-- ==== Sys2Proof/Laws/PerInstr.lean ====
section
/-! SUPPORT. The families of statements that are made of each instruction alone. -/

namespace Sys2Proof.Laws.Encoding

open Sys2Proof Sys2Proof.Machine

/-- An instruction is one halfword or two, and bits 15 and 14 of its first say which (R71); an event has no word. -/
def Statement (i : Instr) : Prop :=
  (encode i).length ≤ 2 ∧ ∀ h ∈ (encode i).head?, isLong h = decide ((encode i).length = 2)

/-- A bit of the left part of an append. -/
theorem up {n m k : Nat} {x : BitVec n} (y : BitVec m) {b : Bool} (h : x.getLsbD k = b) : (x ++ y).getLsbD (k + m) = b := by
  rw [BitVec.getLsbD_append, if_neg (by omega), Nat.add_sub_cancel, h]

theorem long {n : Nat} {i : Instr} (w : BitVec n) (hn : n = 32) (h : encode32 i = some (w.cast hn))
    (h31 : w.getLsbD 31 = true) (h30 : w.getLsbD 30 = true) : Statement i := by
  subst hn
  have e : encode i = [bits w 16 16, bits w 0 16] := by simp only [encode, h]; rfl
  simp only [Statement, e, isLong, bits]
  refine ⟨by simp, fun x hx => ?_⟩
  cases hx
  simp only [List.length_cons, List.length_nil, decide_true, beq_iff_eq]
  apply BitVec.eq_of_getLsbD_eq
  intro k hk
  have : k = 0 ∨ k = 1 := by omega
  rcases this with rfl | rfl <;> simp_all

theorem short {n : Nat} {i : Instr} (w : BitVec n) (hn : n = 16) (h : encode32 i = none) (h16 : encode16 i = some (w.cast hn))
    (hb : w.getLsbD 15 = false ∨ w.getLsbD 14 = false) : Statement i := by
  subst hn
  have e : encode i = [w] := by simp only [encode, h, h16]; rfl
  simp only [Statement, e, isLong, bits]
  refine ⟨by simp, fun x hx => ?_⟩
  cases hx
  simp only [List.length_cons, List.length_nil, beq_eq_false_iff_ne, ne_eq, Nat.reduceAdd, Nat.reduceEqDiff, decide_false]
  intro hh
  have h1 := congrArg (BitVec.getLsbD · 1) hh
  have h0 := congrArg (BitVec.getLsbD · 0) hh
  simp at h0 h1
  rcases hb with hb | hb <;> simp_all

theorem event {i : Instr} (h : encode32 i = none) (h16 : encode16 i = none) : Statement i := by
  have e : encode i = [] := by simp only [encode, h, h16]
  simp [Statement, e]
_____
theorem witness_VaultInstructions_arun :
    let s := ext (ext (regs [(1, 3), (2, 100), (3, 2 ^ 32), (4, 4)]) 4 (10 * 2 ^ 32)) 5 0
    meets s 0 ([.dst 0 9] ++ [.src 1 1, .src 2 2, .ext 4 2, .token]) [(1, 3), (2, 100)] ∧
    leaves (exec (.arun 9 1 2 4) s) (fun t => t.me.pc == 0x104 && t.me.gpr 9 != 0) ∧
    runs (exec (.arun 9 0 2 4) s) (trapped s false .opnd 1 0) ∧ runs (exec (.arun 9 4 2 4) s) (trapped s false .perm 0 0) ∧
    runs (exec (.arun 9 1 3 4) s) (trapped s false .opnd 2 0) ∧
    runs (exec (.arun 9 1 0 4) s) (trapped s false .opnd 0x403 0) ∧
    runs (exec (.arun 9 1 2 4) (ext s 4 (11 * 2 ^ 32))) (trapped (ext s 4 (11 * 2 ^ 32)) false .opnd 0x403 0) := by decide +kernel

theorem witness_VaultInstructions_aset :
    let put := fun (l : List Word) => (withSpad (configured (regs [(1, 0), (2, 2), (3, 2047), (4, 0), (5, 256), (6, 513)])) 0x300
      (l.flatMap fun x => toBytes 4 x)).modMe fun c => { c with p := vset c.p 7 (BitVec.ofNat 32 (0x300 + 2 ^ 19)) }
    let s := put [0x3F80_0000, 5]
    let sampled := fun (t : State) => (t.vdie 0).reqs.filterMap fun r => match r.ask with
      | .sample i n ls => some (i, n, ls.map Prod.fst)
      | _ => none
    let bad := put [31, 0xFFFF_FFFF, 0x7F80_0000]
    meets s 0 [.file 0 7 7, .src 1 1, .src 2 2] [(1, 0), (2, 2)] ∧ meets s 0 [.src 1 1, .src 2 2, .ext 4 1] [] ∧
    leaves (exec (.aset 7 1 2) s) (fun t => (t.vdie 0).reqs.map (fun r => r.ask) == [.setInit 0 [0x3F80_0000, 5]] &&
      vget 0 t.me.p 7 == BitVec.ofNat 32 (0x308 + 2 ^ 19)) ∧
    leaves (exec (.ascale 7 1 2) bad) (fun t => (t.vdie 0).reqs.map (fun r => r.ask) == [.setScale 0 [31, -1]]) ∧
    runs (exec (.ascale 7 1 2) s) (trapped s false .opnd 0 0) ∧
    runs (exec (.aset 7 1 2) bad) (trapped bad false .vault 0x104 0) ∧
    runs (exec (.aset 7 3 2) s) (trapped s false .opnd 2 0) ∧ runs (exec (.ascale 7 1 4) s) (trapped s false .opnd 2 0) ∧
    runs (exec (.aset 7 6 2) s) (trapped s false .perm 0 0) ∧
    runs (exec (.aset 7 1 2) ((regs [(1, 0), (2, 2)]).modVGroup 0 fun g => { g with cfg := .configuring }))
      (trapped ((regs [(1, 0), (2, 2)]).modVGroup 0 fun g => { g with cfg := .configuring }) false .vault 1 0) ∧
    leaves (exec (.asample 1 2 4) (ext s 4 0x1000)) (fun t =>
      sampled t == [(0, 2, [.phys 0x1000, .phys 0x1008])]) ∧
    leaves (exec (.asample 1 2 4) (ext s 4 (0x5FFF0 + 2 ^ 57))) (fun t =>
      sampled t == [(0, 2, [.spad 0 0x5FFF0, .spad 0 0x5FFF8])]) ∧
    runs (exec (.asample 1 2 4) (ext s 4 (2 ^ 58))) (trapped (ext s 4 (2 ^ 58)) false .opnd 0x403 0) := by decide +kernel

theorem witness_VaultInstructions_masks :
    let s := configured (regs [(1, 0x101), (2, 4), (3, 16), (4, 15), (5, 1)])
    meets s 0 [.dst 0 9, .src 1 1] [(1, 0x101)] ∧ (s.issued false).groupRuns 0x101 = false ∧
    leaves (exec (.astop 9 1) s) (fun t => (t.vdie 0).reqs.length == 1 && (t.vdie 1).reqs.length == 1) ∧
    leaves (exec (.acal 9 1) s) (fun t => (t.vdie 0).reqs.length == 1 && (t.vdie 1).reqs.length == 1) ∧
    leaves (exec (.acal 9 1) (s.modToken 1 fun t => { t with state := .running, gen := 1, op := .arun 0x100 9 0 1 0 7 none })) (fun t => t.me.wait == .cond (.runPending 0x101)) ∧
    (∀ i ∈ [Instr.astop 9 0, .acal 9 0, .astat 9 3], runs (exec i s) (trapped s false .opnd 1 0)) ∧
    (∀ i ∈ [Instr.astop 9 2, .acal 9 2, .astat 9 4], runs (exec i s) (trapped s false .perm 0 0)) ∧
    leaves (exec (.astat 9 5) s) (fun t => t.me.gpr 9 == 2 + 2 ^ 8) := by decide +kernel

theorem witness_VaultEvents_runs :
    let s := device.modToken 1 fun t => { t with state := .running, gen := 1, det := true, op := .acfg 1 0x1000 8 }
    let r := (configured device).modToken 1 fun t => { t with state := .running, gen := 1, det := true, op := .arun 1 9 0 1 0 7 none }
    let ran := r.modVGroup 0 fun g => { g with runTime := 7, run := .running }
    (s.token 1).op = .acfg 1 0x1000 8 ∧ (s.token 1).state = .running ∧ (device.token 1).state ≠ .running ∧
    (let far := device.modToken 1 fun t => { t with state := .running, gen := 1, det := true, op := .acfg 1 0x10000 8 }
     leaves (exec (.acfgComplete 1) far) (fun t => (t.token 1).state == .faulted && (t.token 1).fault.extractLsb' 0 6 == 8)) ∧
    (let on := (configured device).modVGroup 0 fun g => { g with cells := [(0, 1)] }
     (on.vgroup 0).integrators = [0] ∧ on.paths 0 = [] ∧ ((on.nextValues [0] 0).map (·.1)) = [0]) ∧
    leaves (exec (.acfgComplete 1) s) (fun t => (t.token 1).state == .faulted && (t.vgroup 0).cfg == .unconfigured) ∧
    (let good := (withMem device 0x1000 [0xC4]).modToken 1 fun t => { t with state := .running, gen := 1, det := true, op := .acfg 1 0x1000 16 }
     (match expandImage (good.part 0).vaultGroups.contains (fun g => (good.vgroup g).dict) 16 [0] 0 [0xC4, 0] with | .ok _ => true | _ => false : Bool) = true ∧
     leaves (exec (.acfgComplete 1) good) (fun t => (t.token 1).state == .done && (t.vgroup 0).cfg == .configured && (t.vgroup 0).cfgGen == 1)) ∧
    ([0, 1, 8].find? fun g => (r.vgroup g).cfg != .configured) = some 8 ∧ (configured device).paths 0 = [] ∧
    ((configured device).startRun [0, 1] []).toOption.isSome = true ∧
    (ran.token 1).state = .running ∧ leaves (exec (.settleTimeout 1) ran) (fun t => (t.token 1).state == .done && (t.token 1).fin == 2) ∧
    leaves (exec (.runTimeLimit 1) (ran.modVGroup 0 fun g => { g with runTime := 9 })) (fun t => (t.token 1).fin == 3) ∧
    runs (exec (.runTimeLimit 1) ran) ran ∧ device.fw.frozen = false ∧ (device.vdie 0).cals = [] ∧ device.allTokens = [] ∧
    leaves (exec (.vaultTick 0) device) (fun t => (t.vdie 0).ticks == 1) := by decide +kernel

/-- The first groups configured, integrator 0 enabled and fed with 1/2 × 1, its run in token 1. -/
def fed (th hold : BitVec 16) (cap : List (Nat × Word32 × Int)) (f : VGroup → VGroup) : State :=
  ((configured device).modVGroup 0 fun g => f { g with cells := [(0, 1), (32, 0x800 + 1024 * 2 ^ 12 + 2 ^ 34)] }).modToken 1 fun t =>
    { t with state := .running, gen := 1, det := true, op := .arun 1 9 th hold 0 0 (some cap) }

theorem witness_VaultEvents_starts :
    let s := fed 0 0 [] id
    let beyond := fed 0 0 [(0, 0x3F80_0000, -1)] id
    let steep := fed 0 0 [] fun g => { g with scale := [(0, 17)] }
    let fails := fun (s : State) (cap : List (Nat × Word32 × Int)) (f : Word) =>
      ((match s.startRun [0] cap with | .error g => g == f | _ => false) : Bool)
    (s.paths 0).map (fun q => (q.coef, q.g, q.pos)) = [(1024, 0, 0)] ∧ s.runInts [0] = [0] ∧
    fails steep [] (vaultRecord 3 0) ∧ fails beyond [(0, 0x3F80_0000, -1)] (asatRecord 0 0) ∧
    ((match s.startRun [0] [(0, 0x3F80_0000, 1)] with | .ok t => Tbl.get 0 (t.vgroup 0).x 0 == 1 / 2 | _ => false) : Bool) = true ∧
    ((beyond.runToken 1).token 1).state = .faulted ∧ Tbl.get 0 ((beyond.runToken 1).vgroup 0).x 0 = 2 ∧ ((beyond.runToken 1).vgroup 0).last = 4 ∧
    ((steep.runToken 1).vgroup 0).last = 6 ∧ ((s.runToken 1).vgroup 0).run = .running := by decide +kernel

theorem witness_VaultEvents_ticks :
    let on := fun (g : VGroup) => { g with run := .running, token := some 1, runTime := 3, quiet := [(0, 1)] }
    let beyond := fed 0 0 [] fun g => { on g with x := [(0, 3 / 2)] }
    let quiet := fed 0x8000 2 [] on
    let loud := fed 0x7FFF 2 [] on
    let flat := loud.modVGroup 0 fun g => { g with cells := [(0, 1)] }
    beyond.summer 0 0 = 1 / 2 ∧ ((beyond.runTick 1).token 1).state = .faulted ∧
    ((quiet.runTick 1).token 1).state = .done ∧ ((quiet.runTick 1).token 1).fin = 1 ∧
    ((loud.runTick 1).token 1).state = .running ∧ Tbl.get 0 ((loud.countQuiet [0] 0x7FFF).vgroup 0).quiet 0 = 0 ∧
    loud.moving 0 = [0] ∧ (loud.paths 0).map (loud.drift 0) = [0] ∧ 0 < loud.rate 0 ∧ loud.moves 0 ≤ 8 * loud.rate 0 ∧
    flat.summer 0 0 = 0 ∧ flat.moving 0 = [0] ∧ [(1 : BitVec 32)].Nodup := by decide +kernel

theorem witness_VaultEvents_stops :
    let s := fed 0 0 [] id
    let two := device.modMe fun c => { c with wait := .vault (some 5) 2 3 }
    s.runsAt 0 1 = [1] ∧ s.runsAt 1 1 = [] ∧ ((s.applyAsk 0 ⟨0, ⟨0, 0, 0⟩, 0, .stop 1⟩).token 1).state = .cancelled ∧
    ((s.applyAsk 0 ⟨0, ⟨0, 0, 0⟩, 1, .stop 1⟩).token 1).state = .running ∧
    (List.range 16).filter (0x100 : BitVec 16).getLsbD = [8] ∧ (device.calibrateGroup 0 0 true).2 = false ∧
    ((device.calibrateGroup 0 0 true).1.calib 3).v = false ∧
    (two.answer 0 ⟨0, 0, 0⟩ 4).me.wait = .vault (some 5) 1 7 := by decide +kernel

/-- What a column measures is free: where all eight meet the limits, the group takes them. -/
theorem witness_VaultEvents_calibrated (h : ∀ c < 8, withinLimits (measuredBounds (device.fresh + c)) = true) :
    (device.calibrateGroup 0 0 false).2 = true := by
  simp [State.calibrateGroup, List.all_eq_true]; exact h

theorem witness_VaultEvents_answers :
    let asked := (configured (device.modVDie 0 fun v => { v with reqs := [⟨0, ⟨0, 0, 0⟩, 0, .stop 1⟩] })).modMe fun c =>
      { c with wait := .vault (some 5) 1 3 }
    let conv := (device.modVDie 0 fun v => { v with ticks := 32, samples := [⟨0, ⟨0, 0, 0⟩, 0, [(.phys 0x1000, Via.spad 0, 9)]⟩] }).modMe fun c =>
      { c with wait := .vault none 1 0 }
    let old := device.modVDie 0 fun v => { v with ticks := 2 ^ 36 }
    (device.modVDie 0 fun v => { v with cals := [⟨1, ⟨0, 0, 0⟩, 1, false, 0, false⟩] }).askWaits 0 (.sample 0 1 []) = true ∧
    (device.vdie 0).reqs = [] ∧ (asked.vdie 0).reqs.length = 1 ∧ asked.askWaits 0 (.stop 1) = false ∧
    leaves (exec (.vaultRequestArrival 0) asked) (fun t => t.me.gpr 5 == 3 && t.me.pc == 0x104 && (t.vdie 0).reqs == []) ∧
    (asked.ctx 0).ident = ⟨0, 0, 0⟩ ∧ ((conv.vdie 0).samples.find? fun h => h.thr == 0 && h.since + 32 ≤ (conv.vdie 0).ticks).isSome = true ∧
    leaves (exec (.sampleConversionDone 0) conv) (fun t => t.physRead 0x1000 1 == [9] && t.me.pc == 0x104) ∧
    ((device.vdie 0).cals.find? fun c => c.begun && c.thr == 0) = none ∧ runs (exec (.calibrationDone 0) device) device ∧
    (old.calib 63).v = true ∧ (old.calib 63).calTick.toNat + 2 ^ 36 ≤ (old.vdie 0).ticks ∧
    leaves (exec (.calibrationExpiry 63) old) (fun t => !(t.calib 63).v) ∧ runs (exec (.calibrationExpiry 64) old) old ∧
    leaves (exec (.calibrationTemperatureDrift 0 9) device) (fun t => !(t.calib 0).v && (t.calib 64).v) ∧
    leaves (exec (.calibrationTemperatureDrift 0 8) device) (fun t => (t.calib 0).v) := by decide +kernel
_____
Beginning at the line with "let beyond := fed 0 0 []" and stopping after the line with "((quiet.runTick 1).token 1).state", please write out every line of the data above exactly and nothing else.

→ Answer to the exercise:
    let beyond := fed 0 0 [] fun g => { on g with x := [(0, 3 / 2)] }
    let quiet := fed 0x8000 2 [] on
    let loud := fed 0x7FFF 2 [] on
    let flat := loud.modVGroup 0 fun g => { g with cells := [(0, 1)] }
    beyond.summer 0 0 = 1 / 2 ∧ ((beyond.runTick 1).token 1).state = .faulted ∧
    ((quiet.runTick 1).token 1).state = .done ∧ ((quiet.runTick 1).token 1).fin = 1 ∧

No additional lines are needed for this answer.